» SUPPLIED MATERIAL:

/-- A sector under recovery (R478, R484, R486, R254): the operation that carries it, whether that writes; the step (1 to 8 a read
recovery step, 0 a write retry, 16 the write of a spare, 17 a rewrite in another band, 18 an operation re-issued after a machine
check); the attempts made; the sector's index in the operation and its physical number; the linear position of the first media operation; the actuator
of the operation; the spare being written (actuator, ordinal); whether its outcome also serves the media scan (R494);
and in step 8 the reads of the parity group that have not ended and the XOR of the payloads that have been read (R479). -/
structure Ladder where
  p : PostedOp
  write : Bool
  step : Nat
  tries : Nat
  idx : Nat
  sect : Nat
  since : Nat
  bound : Nat
  win : Nat
  act : Fin 4
  spare : Option (Fin 4 × Nat)
  serves : Bool
  wait : Nat
  acc : List Byte
  deriving DecidableEq, Repr

/-- Media recovery and faults (spec/15_recovery_and_faults.md): the grown defect list, the next free spare of each pool and
the defective spares, ladders under way, sectors queued for the scan (R482), operations that wait for the write inhibit to
clear (R330); the fault depth and the cycle at which the handler started (R490), whether the handler's action is still
due; Fault Stop, with the stamp of entry; the fault area of the flash: the records of R512 and the dirty ranges (R491,
R568); what the system area holds that a start-up has still to read (R583 step 12): deferred error records, and remaps as
(DRAM, RMT entry, page or row). -/
structure RecSt where
  grown : List GrownEntry
  spareNext : Quad Nat
  spareBad : List (Nat × Nat)
  ladders : List Ladder
  scanQueue : List (Nat × Nat × Nat)
  scanPos : Nat × Nat × Nat
  inhibited : List PostedOp
  depth : Nat
  handlerAt : Nat
  stopped : Bool
  stopStamp : Stamp
  sysTry : Option Nat
  faultRecs : List EvRecord
  faultRanges : List (Nat × Nat × Nat)
  faultVer : Nat
  sysDe : List DeRec
  sysRmt : List (Bool × Nat × Nat)
  deriving DecidableEq, Repr

/-- The media side of the subsystem: namespaces in creation order, the half of the stack chosen at the last binding (R169),
the logical blocks (key nsid × 2^40 + LBA), the running totals of log page 0xC3 (R455) as (field offset, value), and the
zones whose contexts the two compressors hold (R442), the one used last first; the number of the last block store. -/
structure NsSt where
  list : List Ns
  lastHalf : Bool
  blocks : List (Nat × Block)
  cstats : List (Nat × Nat)
  cxeHeld : List (Nat × Nat)
  wseq : Nat
  deriving DecidableEq, Repr


/-! ### Servo control and the referee (spec/10_servo_control.md, spec/11_servo_redundancy.md) -/

/-- A servo field accepted and demodulated by SVDn, between the end of its SAM and its publication (R337, R338): the angle
theta of the bursts, |n| + |q|, the wedge index and whether both parity checks pass, the decoded cylinder, the pier whose
boundary of Ln is nearest, the number of the span that boundary begins, and the fabric cycle of the end of SAM. -/
structure SamData where
  theta : Nat
  amp : Nat
  idx : Nat
  idxOk : Bool
  cyl : Nat
  pier : Nat
  span : Nat
  cycle : Nat
  deriving DecidableEq, Repr

/-- The state of one engine (R347, R349, R350, R355, R367): position, velocity and bias estimates, the Settle integrator, the
two state words of each biquad (0 to 7 the VCM path, 8 to 11 the MA path), the hand-over offsets, the law, the injection
phase and the LFSR. -/
structure EngSt where
  x : Int
  v : Int
  b : Int
  integ : Int
  bq : List (Int × Int)
  mv : Int
  mm : Int
  law : Nat
  phase : Nat
  lfsr : Nat
  deriving DecidableEq, Repr

/-- An output record (R377): u_v and u_m as delivered, the raw outputs of the law before offset and injection, the
signature, the self-check flag, and the fabric cycles of the computation (R345). -/
structure EngOut where
  uv : Int
  um : Int
  rv : Int
  rm : Int
  sig : Word
  selfChk : Bool
  cyc : Nat
  deriving DecidableEq, Repr

/-- Re-synchronisation of an engine (R388): none, the parameter copy under way since a span of Ln, waiting for a commit to
copy the state. -/
inductive Resync where
  | none
  | copying (since : Nat)
  | waiting
  deriving DecidableEq, Repr

/-- Servo pair n beside its registers. SVDn: the field waiting to be published, the span of Ln of the last sample, consecutive valid samples with indices that
follow, consecutive invalid samples, the last index, whether a new head's first valid sample is awaited (R341), X of the sample
before and whether it was valid, the last sample (X, validity, PES not saturated). Laws: requests of SCEe_CTRL and of the
escalation, consumed at the next publish; whether a Ramp is a load; since when (a stamp in Ramp and Reduced, a span of Ln in Hold); the
target in use and the one delivered, and whether TRSn has halted since (R354); the target of the Reduced law; consecutive
samples towards Follow and towards the end of an unload; the shadow of the expert registers (R344), whether APPLY is due, and the expert registers of a
profile reload that waits for the next sample; u_v and u_m last committed and whether they were clamped; late (true) and on-time outputs of the last 64
samples, newest first; on-time outputs in a row and the request of two late ones; the engines; the sample in flight (its
pier), the outputs the engines have computed, the records delivered, whether it is committed, u_ref when it applies;
the hand-over under way (outgoing law; causes law change, parameters, switch-over). SRFn: SWAP and CORRUPT requests, whether the next sample is a held one (R384); commits still needed to end the
switch-over inhibit and the fabric cycle at which the request ends; the stamps of judgments and the re-synchronisation of
each engine, and its agreeing samples. Injection: samples done, the value. VCDn: the fabric cycle of the last bridge change,
whether an overcurrent holds it Off, a deferred condition already counted, spans of Ln of
recent trips, the stamps of the last late output and of the last late output, judgment or overcurrent trip, t_coil in 2^-40 °C (none from a reset to its first update), and the span of G in which the phase of a retract began (phase 0 none, 1 move, 2 park). SRFn: whether the
lease of R384 runs, and the fabric cycle of the last planned swap. -/
structure PairSt where
  sam : Option SamData
  pubSpan : Nat
  lockRun : Nat
  missRun : Nat
  lastIdx : Option Nat
  switched : Bool
  lastX : Int × Bool
  sampX : Int
  sampValid : Bool
  sampPes : Int
  loadReq : Bool
  unloadReq : Bool
  redReq : Bool
  resumeReq : Bool
  law : Nat
  rampIn : Bool
  since : Nat
  target : Option (Nat × Nat × Bool)
  pendTarget : Option (Nat × Nat × Bool)
  pendGo : Bool
  redTarget : Int
  followRun : Nat
  unloadRun : Nat
  shadow : List (Nat × Word)
  applyReq : Bool
  reload : List (Nat × Word)
  uv : Int
  um : Int
  clampV : Bool
  clampM : Bool
  lates : List Bool
  onTime : Nat
  lateReq : Bool
  eng : Duo EngSt
  flight : Option Nat
  outs : Duo EngOut
  recs : Duo (Option EngOut)
  committed : Bool
  uref : Option Int
  hand : Option (Nat × Bool × Bool × Bool)
  swapReq : Bool
  heldReq : Bool
  corrupt : Duo Bool
  swn : Option Nat
  relAt : Option Nat
  judged : Duo (List Stamp)
  resync : Duo Resync
  agree : Duo Nat
  injCount : Nat
  injVal : Int
  ff : Int
  changedAt : Nat
  ocOff : Bool
  deferred : Bool
  trips : List Nat
  lateAt : Option Stamp
  badAt : Option Stamp
  tcoil : Option Int
  retract : Nat
  retractAt : Nat
  leased : Bool
  swapAt : Nat
  deriving DecidableEq, Repr

/-- A capture unit beside its registers (R368): 0 idle, 1 armed and waiting for its trigger, 2 storing; samples still to
store before it stops, when that is fixed; samples skipped since the last stored one; the next index; the pair whose
injection ends with it. -/
structure CapSt where
  st : Nat
  left : Option Nat
  skip : Nat
  next : Nat
  injPair : Option (Fin 4)
  deriving DecidableEq, Repr
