/-- Whether a command is refused to its master as not the configuration owner (R121, R546, R153). -/
def State.ownRefused (s : State) (c : Ctx) : Bool :=
  let q := c.sqe
  let m := c.master
  if ¬ c.isAdmin then false
  else if q.opc ∈ [0x0D, 0x10, 0x11, 0x15, 0x80, 0x84] ∨ (q.opc = 0x09 ∧ wordBits q.cdw10 7 0 = 0xC0) then s.othersOwn m
  else if q.opc ∈ [0xC2, 0xC3, 0xC4, 0xC6] then ! s.ownsNow m
  else if q.opc = 0xC5 then decide (1 ≤ q.action ∧ q.action ≤ 6) && ! s.ownsNow m
  else if q.opc = 0xC0 then
    q.cdw13.getLsbD 0 && regReach q.cdw12.toNat && regRwo q.cdw12.toNat && ! s.ownsNow m
  else false

/-- Whether the signal code of a capture channel is reserved, or a lane code without a lane (R369, R371). -/
def captureCodeBad (lane code : Nat) : Bool :=
  ! (decide (1 ≤ code ∧ code ≤ 0x0E ∧ lane < 4) || decide (0x40 ≤ code ∧ code ≤ 0x4F) || decide (code = 0))

/-- The fields of Capture and Injection that break R370 or R371. -/
def State.captureField (s : State) (q : Sqe) : Bool :=
  let lane := wordBits q.cdw13 30 28
  let chans := (List.range 4).map (fun k => wordBits q.cdw14 (8 * k + 7) (8 * k))
  decide (q.cdw12.toNat / 32 ≠ 0) ||
    (match q.action with
     | 0 => decide (q.ndt ≠ 0) || decide (q.cdw15.toNat / 8 ≠ 0) || decide (4 < lane) ||
         chans.any (captureCodeBad lane) || (decide (lane < 4) && ! s.dpi.actEn lane)
     | 1 => decide (q.ndt % 4 ≠ 0) || decide (16384 < q.cdw13.toNat + q.ndt / 4)
     | 2 => decide (q.ndt ≠ 0)
     | 3 => decide (q.ndt ≠ 0)
     | _ => true)

/-- The fields of Event Recorder Control that break R515 or R516, but for the entries of a list. -/
def evrField (q : Sqe) : Bool :=
  let z13 := decide (q.cdw13 = 0#32)
  let z14 := decide (q.cdw14 = 0#32)
  let rest := decide (q.cdw12.toNat / 16 = 0) && decide (q.cdw15 = 0#32)
  ! (rest && (match q.action with
    | 0 => z13 && z14 && decide (q.ndt = 450)
    | 1 => decide (q.cdw13.toNat ≤ 64) && decide (q.ndt = 0)
    | 2 => decide (q.cdw13.toNat ≤ 7) && z14 && decide (q.ndt = 48)
    | 3 => z13 && decide (q.ndt = 0)
    | 4 => z13 && z14 && decide (q.ndt = 0)
    | 5 => z13 && z14 && decide (q.ndt = 0)
    | 6 => z13 && z14 && decide (q.ndt = 6)
    | _ => false))

/-- The fields of an admin command that can be checked without its data (R115, R120, R122, R162, R593, R598, R600). -/
def State.adminField (s : State) (q : Sqe) : Bool :=
  if 0xC0 ≤ q.opc ∧ q.cdw11 ≠ 0#32 then true
  else if q.opc = 0x0D then decide (1 < wordBits q.cdw10 3 0)
  else if q.opc = 0x15 then decide (1 < wordBits q.cdw10 3 0)
  else if q.opc = 0x10 then decide (2 < wordBits q.cdw10 5 3) || decide (2 < wordBits q.cdw10 2 0)
  else if q.opc = 0x80 then
    decide (wordBits q.cdw10 3 0 ≠ 0) || ! decide (wordBits q.cdw10 11 9 ∈ [0, 2])
  else if q.opc = 0x84 then decide (wordBits q.cdw10 2 0 ≠ 4)
  else if q.opc = 0xC0 then
    decide (q.ndt ≠ 0) || decide (q.cdw13.toNat / 2 ≠ 0) || ! regReach q.cdw12.toNat
  else if q.opc = 0xC1 then decide (q.ndt ≠ 4)
  else if q.opc = 0xC2 then s.captureField q
  else if q.opc = 0xC3 then decide (1 < q.cdw12.toNat)
  else if q.opc = 0xC4 then
    decide (q.cdw12.toNat / 16 ≠ 0) || (match q.action with
      | 1 => decide (q.ndt ≠ 16)
      | 2 => decide (q.ndt ≠ 12)
      | 3 => decide (q.ndt ≠ 0)
      | 4 => decide (q.ndt ≠ 0)
      | 5 => decide (q.ndt ≠ 0)
      | 6 => decide (q.ndt ≠ 0)
      | _ => true)
  else if q.opc = 0xC5 then evrField q
  else if q.opc = 0xC6 then decide (1 < q.cdw12.toNat) || (decide (q.cdw12.toNat = 1) && decide (q.ndt ≠ 0))
  else false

» EXERCISE BRIEF: Could you repeat exactly the lines above from the line with "blocks : List (Nat × Block)" up to and including the line with "(spec/10_servo_control.md, spec/11_servo_redundancy.md) -/", and only those?

» RESPONSE:
  blocks : List (Nat × Block)
  cstats : List (Nat × Nat)
  cxeHeld : List (Nat × Nat)
  wseq : Nat
  deriving DecidableEq, Repr


/-! ### Servo control and the referee (spec/10_servo_control.md, spec/11_servo_redundancy.md) -/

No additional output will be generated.